-- What is expected --
The lines to repeat are those below from the one containing "0x29B1 := by decide +kernel" down to the one containing "0x61, 0x40] 8", both included; reproduce them exactly and nothing else.

-- Available data --
-- ==== Sys2Proof/Tests/Slice0.lean ====
section
/-! SUPPORT. The model's own tests: ill-formed commands refused, the spec's own check values and examples, and for each obligation
with hypotheses a state and operands that meet the hypotheses of each of its clauses. -/

set_option Elab.async false

namespace Sys2Proof.Tests
open Sys2Proof Sys2Proof.Machine

/-! ## Small states: fields put over the reset state with two head channels, then a change -/

def wst (puts : List (Nat × Fld × Nat)) (f : Dev → Dev) : State :=
  let d := State.reset.dev
  let d := ((d.wrN (HC_GEOM_NOZ 0) 0x80000010).wrN (HC_GEOM_NOZ 1) 0x80000010)
  let d := puts.foldl (fun d p => d.put p.1 p.2.1 p.2.2) d
  { State.reset with dev := f d }
def q0 : Req := ⟨0, 0, false⟩
def J0 : Job := ⟨0, 1, false, 100, 1, 1, none, none⟩
def jobs (l : List Job) (d : Dev) : Dev := { d with ras := { d.ras with jobs := l } }
def fir (x : FirSt) (d : Dev) : Dev := { d with fir := x }
def hcw (x : HcSt) (d : Dev) : Dev := { d with hcs := [(0, x)] }
def running (d : Dev) : Dev := hcw { m := some 0 } (fir { chans := [0] } (jobs [{ J0 with state := 3 }] (d.put FIR_STS FIR_STS.JOB 2)))
def later (d : Dev) : Dev := { d with now := 10000000000 }
def waves (d : Dev) : Dev := (((d.wrN (WAV_SEG 0 0) 20).wrN (WAV_SEG 0 512) 20).wrN (WAV_SEG 1 0) 20).wrN (WAV_SEG 1 512) 20
def lup (d : Dev) : Dev := d.put (HC_LVR_STS 0) HC_LVR_STS.STATE 3
def host (x : HostSt) (d : Dev) : Dev := { d with host := x }
def held5 (d : Dev) : Dev := host { holder := some ⟨5, 0, 0⟩, lease := 1000, leaseEnd := 10 ^ 12 } d
def teth (x : TethSt) (d : Dev) : Dev := { d with teth := x }
def tup (d : Dev) : Dev := teth { settled := true } ((d.put TTH_STS TTH_STS.LINK 3).put TTH_STS TTH_STS.VER 3)
def frameOf (t fl seq : Nat) (p : List Byte) : List Byte :=
  let b := leBytes 1 t ++ leBytes 1 fl ++ leBytes 2 seq ++ leBytes 2 p.length ++ leBytes 10 0 ++ p
  b ++ leBytes 4 (crc32c b)
def seg0 : Seg := ⟨1, 0, false, 40, false, [], none, false, false, none⟩
def hdr0 : SegHdr := ⟨0, 0, 0, 1, 16, 0, 64, 16⟩
def ras (x : RasSt) (d : Dev) : Dev := { d with ras := x }
def dch (x : Dch) (d : Dev) : Dev := { d with dch := [(0, x)] }
def mreq : MemReq := ⟨5, false, 0, 0, false, false, List.replicate 128 7, false⟩
def objBytes : List Byte := [0,0,0,0,4,0,0,0] ++ leBytes 4 (crc32c [1,2,3,4]) ++ [1,2,3,4]
def cx (x : CxSt) (d : Dev) : Dev := { d with cx := [(0, x)] }
def nh (x : NhSt) (d : Dev) : Dev := { d with nh := x }
def cal (x : CalSt) (d : Dev) : Dev := { d with cal := x }
def ent (k : Fin 4) : NhEntry := ⟨0, 3, k, 1, 1, 1, 1, 0, 9⟩
def chg : NhChange := ⟨0, 3, 2, 1, none⟩
def proc0 (op st : Nat) : CalProc := { op := op, chan := 0, set := 0, outputs := 3, gate := 0, trimA := 0, trimB := 0, stage := st }
def role (n : Nat) (d : Dev) : Dev := d.put BRD_STS BRD_STS.ROLE n
def gatew (d : Dev) : Dev := lup { (d.put (WAV_GREY0 0) ⟨0, 8⟩ 1) with stations := [⟨2, 0, 0⟩] }
def cam (x : CamSt) (d : Dev) : Dev := { d with cams := [(0, x)] }
def frm : CamFrame := { num := 0, gen := 0, set := [], epoch := 0, y0 := 0, job := none, start := 0 }
def trg (x : TrgSt) (d : Dev) : Dev := { d with trg := [(0, x)] }
def tim (x : TimeSt) (d : Dev) : Dev := { d with time := x }
def q5 : Req := ⟨5, 0, false⟩
def q5u : Req := ⟨5, 0, true⟩
def hold5 : HostSt := { holder := some ⟨5, 0, 0⟩, lease := 1000, leaseEnd := 10 ^ 12 }
def eup (d : Dev) : Dev := d.put (ETH_STS 0) ETH_STS.LINK 1
def ses1 (sq : Option Nat) : Session := ⟨2, 1, 0, 1, sq, [9, 9], 0⟩
def sreq (n : Nat) (a : Word) (data : List Byte) : SashReq := ⟨2, 1, 0, 0, 1, 5, a, Fin.ofNat 65536 n, 0, data⟩
def hat (n : Nat) (h : Hatch) (x : HostSt) : HostSt := { x with hatch := [(n, h)] }
def cfgMode1 : Word := (7 : Word).setFld CU_CFG.MODE 1
def fwUp (d : Dev) : Dev := later (d.put PWR_STS PWR_STS.STAGE 7)
def fmsg (type : Nat) (ws : List Word) (d : Dev) : Dev :=
  let ws := (0x01000007 + BitVec.ofNat 32 (type * 65536) : Word) :: ws
  host (hat 1 { st := .full, sport := 5 } { logN := 5 }) (fwUp ((ws.zipIdx).foldl (fun d p => d.wr (HAT_D 1 p.2) p.1) d))
def memOk (d : Dev) : Dev := (d.put (MEM_CFG 0) MEM_CFG.PRESENT 1).put (MEM_STS 0) MEM_STS.INIT_DONE 1
def ev1 : FwEvent := ⟨7, 1, 2, [5]⟩
def kblk (t : Nat) (b : List Byte) : List Byte := leBytes 2 t ++ leBytes 2 0 ++ leBytes 4 b.length ++ leBytes 4 (crc32c b) ++ leBytes 4 0 ++ b
def geoB (nch : Nat) : List Byte := leBytes 2 1 ++ leBytes 1 nch ++ leBytes 1 0 ++ leBytes 4 0 ++ leBytes 4 256 ++ leBytes 4 256 ++
  leBytes 1 0 ++ leBytes 1 0 ++ leBytes 1 1 ++ leBytes 1 0 ++ leBytes 2 16 ++ leBytes 2 0 ++ leBytes 4 0 ++ leBytes 4 0 ++ leBytes 16 0
def memB : List Byte := leBytes 2 1 ++ leBytes 1 1 ++ leBytes 1 4 ++ [1, 1, 2, 1, 1, 0, 0, 0, 0, 0] ++ leBytes 2 0
def kimg (nch : Nat) : List Byte :=
  let bs := kblk 1 [1, 2, 3, 4] ++ kblk 2 (geoB nch) ++ kblk 3 memB
  let h := leBytes 4 0x4554494B ++ leBytes 2 1 ++ leBytes 2 0 ++ leBytes 4 (32 + bs.length) ++ leBytes 2 3 ++ leBytes 2 0 ++ leBytes 4 77 ++
    leBytes 2 0x0A64 ++ leBytes 6 0
  h ++ leBytes 4 (crc32c h) ++ bs
def kiteOf (r : Except Reject Kite) : Kite := match r with | .ok k => k | .error _ => ⟨0, [], [], 0⟩
def stageUp (n : Nat) (d : Dev) : Dev := d.put PWR_STS PWR_STS.STAGE n
def withImg (b : List Byte) (d : Dev) : Dev := { d with pwr := { d.pwr with image := b } }
def jb (d : Dev) : List Byte := d.joinBody 1 1 0
def brdU (d : Dev) : Dev := { d with bl := { d.bl with phase := 3 } }
def prop0 : PairProp := ⟨5, 1, 1, 0, 100, 0, 0, []⟩
def pairW (x : PairSt) (d : Dev) : Dev := { d with pair := x }

theorem ok_kiteOf (r : Except Reject Kite) (h : (match r with | .ok _ => true | .error _ => false) = true) : r = .ok (kiteOf r) := by
  cases r with
  | ok k => rfl
  | error e => cases h
def stOf (o : Host.Outcome State Fault Refusal) : State := match o with | .next t => t | _ => State.reset
theorem isNext (o : Host.Outcome State Fault Refusal) (h : (match o with | .next _ => true | _ => false) = true) : o = .next (stOf o) := by
  cases o with
  | next t => rfl
  | fault f => cases h
  | refused r => cases h

/-! ## Well-formed commands: each check of WellFormed.lean refuses a command that breaks it, and a good one passes -/

def entry0 : NhEntry := ⟨0, 3, 0, 1, 1, 1, 1, 0, 9⟩
def note0 : JobNote := ⟨1, 1, false, 100, 1, 2, none, 0⟩

theorem test_wellFormed_accepts :
    [Instr.registerWrite q0 4 32 0, .firArm q0, .nhReport [entry0] 5, .joinOffer (List.replicate 32 0) 1,
      .memRequest 0 1 4096 true [(127, 5)] [(15, 1)], .ethFrameRx 0 7 [] 3, .brdState 2 1 (some 5) 7 true [note0] 2,
      .sessionTimeout 2 65535 9].all Instr.wellFormed = true := by decide +kernel

theorem test_wellFormed_refuses :
    [Instr.registerWrite ⟨0, 65536, false⟩ 4 32 0, .registerWrite q0 4 24 0, .readClear q0 4 0,
      .statusFrame 0 (List.replicate 65 0) 0, .bridgeTs 0 256 0 0 0 0, .bridgeTs 0 1 4 0 0 0, .bridgeTs 0 1 0 16384 0 0,
      .bridgeTs 0 1 0 0 65536 0, .ts2Echo 0 256 0, .lockLoss 0 65 0, .offer [] 0, .confirm [] 0, .joinOffer [] 0,
      .joinConfirm (List.replicate 33 0) 0, .openLost (2 ^ 32) 0, .rereqNo 65536, .memRequest 0 0 (2 ^ 36) false [] [],
      .memRequest 0 0 0 true [(128, 0)] [], .memRequest 0 0 0 false [] [(16, 0)], .memReadReturn 0 [(0, 2 ^ 72)], .scrub 0 [(16, 1)] 0,
      .nhReport [{ entry0 with noz := 4096 }] 0, .nhReport [{ entry0 with covDen := 0 }] 0, .nhReport [{ entry0 with covNum := 2 }] 0,
      .nhReport [{ entry0 with shDen := 0 }] 0, .nhReport [{ entry0 with shNum := 2 }] 0, .nhReport [{ entry0 with first := 10 }] 0,
      .nhReport [{ entry0 with last := 2 ^ 40 }] 0, .adcConversionDone 0 (2 ^ 32) 0, .trimEvaluation [(0, 65536)] 0,
      .ethFrameRx 0 8 [] 0, .ethFrameRx 0 (-1) [] 0, .ptpSend 0 8 false 0, .sessionTimeout 2 65536 0,
      .brdState 2 1 (some (2 ^ 40)) 7 true [] 2, .brdState 2 1 none 7 true [{ note0 with id := 2 ^ 32 }] 2,
      .brdState 2 1 none 7 true [{ note0 with last := 2 ^ 40 }] 2].all (fun i => !i.wellFormed) = true := by decide +kernel

theorem test_wellFormed_refuses_long :
    frameOk (List.replicate 65556 0) = false ∧ (Instr.ethFrameTx 0 0 (some 65536) none false [] 0).wellFormed = false := by
  decide +kernel

/-! ## The spec's own values -/

def digits : List Byte := [0x31, 0x32, 0x33, 0x34, 0x35, 0x36, 0x37, 0x38, 0x39]

/-- The catalogue of R389. -/
theorem test_catalogue :
    [(⟨5, 0x05, 0x1F, true, true, 0x1F⟩, 0x19), (⟨7, 0x09, 0, false, false, 0⟩, 0x75), (⟨8, 0x07, 0, false, false, 0⟩, 0xF4),
      (⟨16, 0x1021, 0xFFFF, false, false, 0⟩, 0x29B1), (⟨16, 0x1021, 0, false, false, 0⟩, 0x31C3),
      (⟨16, 0x1021, 0, true, true, 0⟩, 0x2189), (⟨16, 0x8005, 0, true, true, 0⟩, 0xBB3D),
      (⟨16, 0x8005, 0xFFFF, true, true, 0⟩, 0x4B37), (⟨24, 0x864CFB, 0xB704CE, false, false, 0⟩, 0x21CF02),
      (⟨32, 0x04C11DB7, 0xFFFFFFFF, true, true, 0xFFFFFFFF⟩, 0xCBF43926),
      (⟨32, 0x04C11DB7, 0xFFFFFFFF, false, false, 0xFFFFFFFF⟩, 0xFC891918),
      (⟨32, 0x04C11DB7, 0xFFFFFFFF, false, false, 0⟩, 0x0376E6E7),
      (⟨32, 0x1EDC6F41, 0xFFFFFFFF, true, true, 0xFFFFFFFF⟩, 0xE3069283),
      (⟨64, 0x42F0E1EBA9EA3693, 0, false, false, 0⟩, 0x6C40DF5F0B497347),
      (⟨64, 0x42F0E1EBA9EA3693, 0xFFFFFFFFFFFFFFFF, true, true, 0xFFFFFFFFFFFFFFFF⟩, 0x995DC9BBDF1939FA)].all
      (fun (p : CrcParams × Nat) => crcOf p.1 digits == p.2) = true := by decide +kernel

/-- The named checks of R390 are the catalogue's, and R389: a unit holds CRC-32C at reset. -/
theorem test_fixed_checks :
    crcOf crc8Smbus digits = 0xF4 ∧ crcOf crc16Ibm3740 digits = 0x29B1 ∧ crcOf crc16Xmodem digits = 0x31C3 ∧
    crc32c digits = 0xE3069283 ∧ State.reset.dev.rd (CU_CFG 3) = 0x31F ∧ State.reset.dev.rd (CU_POLY_LO 3) = 0x1EDC6F41 := by
  decide +kernel

/-- The example of CU2 (R382): the last byte enters by DIN8. -/
theorem test_cu2_example :
    (match execCuDin q0 2 0 0x39 (wst [(CU_STS 2, CU_STS.STATE, 1)] (fun d =>
        (d.setCu 2 ⟨15, 0x1021, 0xFFFF, 0, 0⟩).setCuReg 2 (crcFeed ⟨16, 0x1021, 0xFFFF, false, false, 0⟩ 0xFFFF
          (dinBytes 4 0x34333231 false ++ dinBytes 4 0x38373635 false)))) with
      | .next t => t.dev.cuResult 2
      | _ => 0) = 0x29B1 := by decide +kernel

/-- Page store address 0x5_1234_5678 of the example of R214 lies at 0x2_891A_2678 of the second channel. -/
theorem test_page_store_example :
    (wst [(MEM_CFG 0, MEM_CFG.PRESENT, 1), (MEM_CFG 1, MEM_CFG.PRESENT, 1), (MEM_CFG 0, MEM_CFG.GRAIN, 4), (MEM_CFG 1, MEM_CFG.GRAIN, 4)]
      (fun d => d)).dev.memMap 0x512345678 = (1, 0x2891A2678) ∧
    memFields false false 0x2891A2678 = ⟨120, 32, 3, 2, 0, 41542⟩ := by decide +kernel

/-- A clean beat, a corrected data bit, a corrected check bit, two flipped bits (R211). -/
theorem test_beats :
    hsiaoDecode 0x0123456789ABCDEF (hsiaoCheck 0x0123456789ABCDEF) = .clean 0x0123456789ABCDEF ∧
    (hsiaoDecode (0x0123456789ABCDEF ^^^ 2 ^ 17) (hsiaoCheck 0x0123456789ABCDEF)).data = 0x0123456789ABCDEF ∧
    (hsiaoDecode 0x0123456789ABCDEF (hsiaoCheck 0x0123456789ABCDEF ^^^ 4)).data = 0x0123456789ABCDEF ∧
    (hsiaoDecode (0x0123456789ABCDEF ^^^ 3) (hsiaoCheck 0x0123456789ABCDEF)).isUe = true := by decide +kernel

/-- The example of R268: nozzle 2,000 of a line at 2 bits, here nozzle 2 of five, is spread. -/
theorem test_spread_example :
    (spreadValue 2 [1, 3, 0, 4] 2 #[1, 3, 0, 2, 0]).1.toList = [2, 3, 0, 3, 0] ∧
    (spreadValue 2 [1, 3, 0, 4] 2 #[1, 3, 0, 2, 0]).2 = 0 := by decide +kernel

/-- The example of R316: HC53's WFA calibrates to Gdac = 82 and Odac = 20. -/
theorem test_daccal_example :
    dacResult [1662810, 10800536661, 11678958, 532804922870, 6713571] = .ok 0x00140052 := by decide +kernel

/-- The example of R312: a thermistor of 10 kOhm and B = 3,435 K behind 10 kOhm reads 25,030 at 38.0 degrees. -/
theorem test_thermistor_example : thermTemp 1000 1000 3435 25030 = some 608 := by decide +kernel

/-- The example of R313: at 38 degrees between the points of 35 and 40 degrees G_A is 164. -/
theorem test_interpolation_example :
    (evalPoints [⟨560, 140, 0, -140, 0⟩, ⟨640, 180, 0, -180, 0⟩] 608).ga = 164 ∧
    (evalPoints [⟨560, 140, 0, -140, 0⟩, ⟨640, 180, 0, -180, 0⟩] 608).gb = -164 := by decide +kernel

/-- The first six tokens of the spec's worked encoding of Spool, then END (R233 to R240, R250). -/
theorem test_spool :
    spoolEncode [0x55, 0x55, 0xAA, 0xAA, 0x55, 0x55, 0xAA, 0xAA] 8 [] = [0x01, 0x55, 0xAA, 0xA8, 0x52, 0x65, 0x10, 0x61, 0x40] ∧
    (spoolDecode [0x01, 0x55, 0xAA, 0xA8, 0x52, 0x65, 0x10, 0x61, 0x40] 8 8).out.toList =
      [0x55, 0x55, 0xAA, 0xAA, 0x55, 0x55, 0xAA, 0xAA] := by decide +kernel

-- Result for this task --
      | _ => 0) = 0x29B1 := by decide +kernel

/-- Page store address 0x5_1234_5678 of the example of R214 lies at 0x2_891A_2678 of the second channel. -/
theorem test_page_store_example :
    (wst [(MEM_CFG 0, MEM_CFG.PRESENT, 1), (MEM_CFG 1, MEM_CFG.PRESENT, 1), (MEM_CFG 0, MEM_CFG.GRAIN, 4), (MEM_CFG 1, MEM_CFG.GRAIN, 4)]
      (fun d => d)).dev.memMap 0x512345678 = (1, 0x2891A2678) ∧
    memFields false false 0x2891A2678 = ⟨120, 32, 3, 2, 0, 41542⟩ := by decide +kernel

/-- A clean beat, a corrected data bit, a corrected check bit, two flipped bits (R211). -/
theorem test_beats :
    hsiaoDecode 0x0123456789ABCDEF (hsiaoCheck 0x0123456789ABCDEF) = .clean 0x0123456789ABCDEF ∧
    (hsiaoDecode (0x0123456789ABCDEF ^^^ 2 ^ 17) (hsiaoCheck 0x0123456789ABCDEF)).data = 0x0123456789ABCDEF ∧
    (hsiaoDecode 0x0123456789ABCDEF (hsiaoCheck 0x0123456789ABCDEF ^^^ 4)).data = 0x0123456789ABCDEF ∧
    (hsiaoDecode (0x0123456789ABCDEF ^^^ 3) (hsiaoCheck 0x0123456789ABCDEF)).isUe = true := by decide +kernel

/-- The example of R268: nozzle 2,000 of a line at 2 bits, here nozzle 2 of five, is spread. -/
theorem test_spread_example :
    (spreadValue 2 [1, 3, 0, 4] 2 #[1, 3, 0, 2, 0]).1.toList = [2, 3, 0, 3, 0] ∧
    (spreadValue 2 [1, 3, 0, 4] 2 #[1, 3, 0, 2, 0]).2 = 0 := by decide +kernel

/-- The example of R316: HC53's WFA calibrates to Gdac = 82 and Odac = 20. -/
theorem test_daccal_example :
    dacResult [1662810, 10800536661, 11678958, 532804922870, 6713571] = .ok 0x00140052 := by decide +kernel

/-- The example of R312: a thermistor of 10 kOhm and B = 3,435 K behind 10 kOhm reads 25,030 at 38.0 degrees. -/
theorem test_thermistor_example : thermTemp 1000 1000 3435 25030 = some 608 := by decide +kernel

/-- The example of R313: at 38 degrees between the points of 35 and 40 degrees G_A is 164. -/
theorem test_interpolation_example :
    (evalPoints [⟨560, 140, 0, -140, 0⟩, ⟨640, 180, 0, -180, 0⟩] 608).ga = 164 ∧
    (evalPoints [⟨560, 140, 0, -140, 0⟩, ⟨640, 180, 0, -180, 0⟩] 608).gb = -164 := by decide +kernel

/-- The first six tokens of the spec's worked encoding of Spool, then END (R233 to R240, R250). -/
theorem test_spool :
    spoolEncode [0x55, 0x55, 0xAA, 0xAA, 0x55, 0x55, 0xAA, 0xAA] 8 [] = [0x01, 0x55, 0xAA, 0xA8, 0x52, 0x65, 0x10, 0x61, 0x40] ∧
    (spoolDecode [0x01, 0x55, 0xAA, 0xA8, 0x52, 0x65, 0x10, 0x61, 0x40] 8 8).out.toList =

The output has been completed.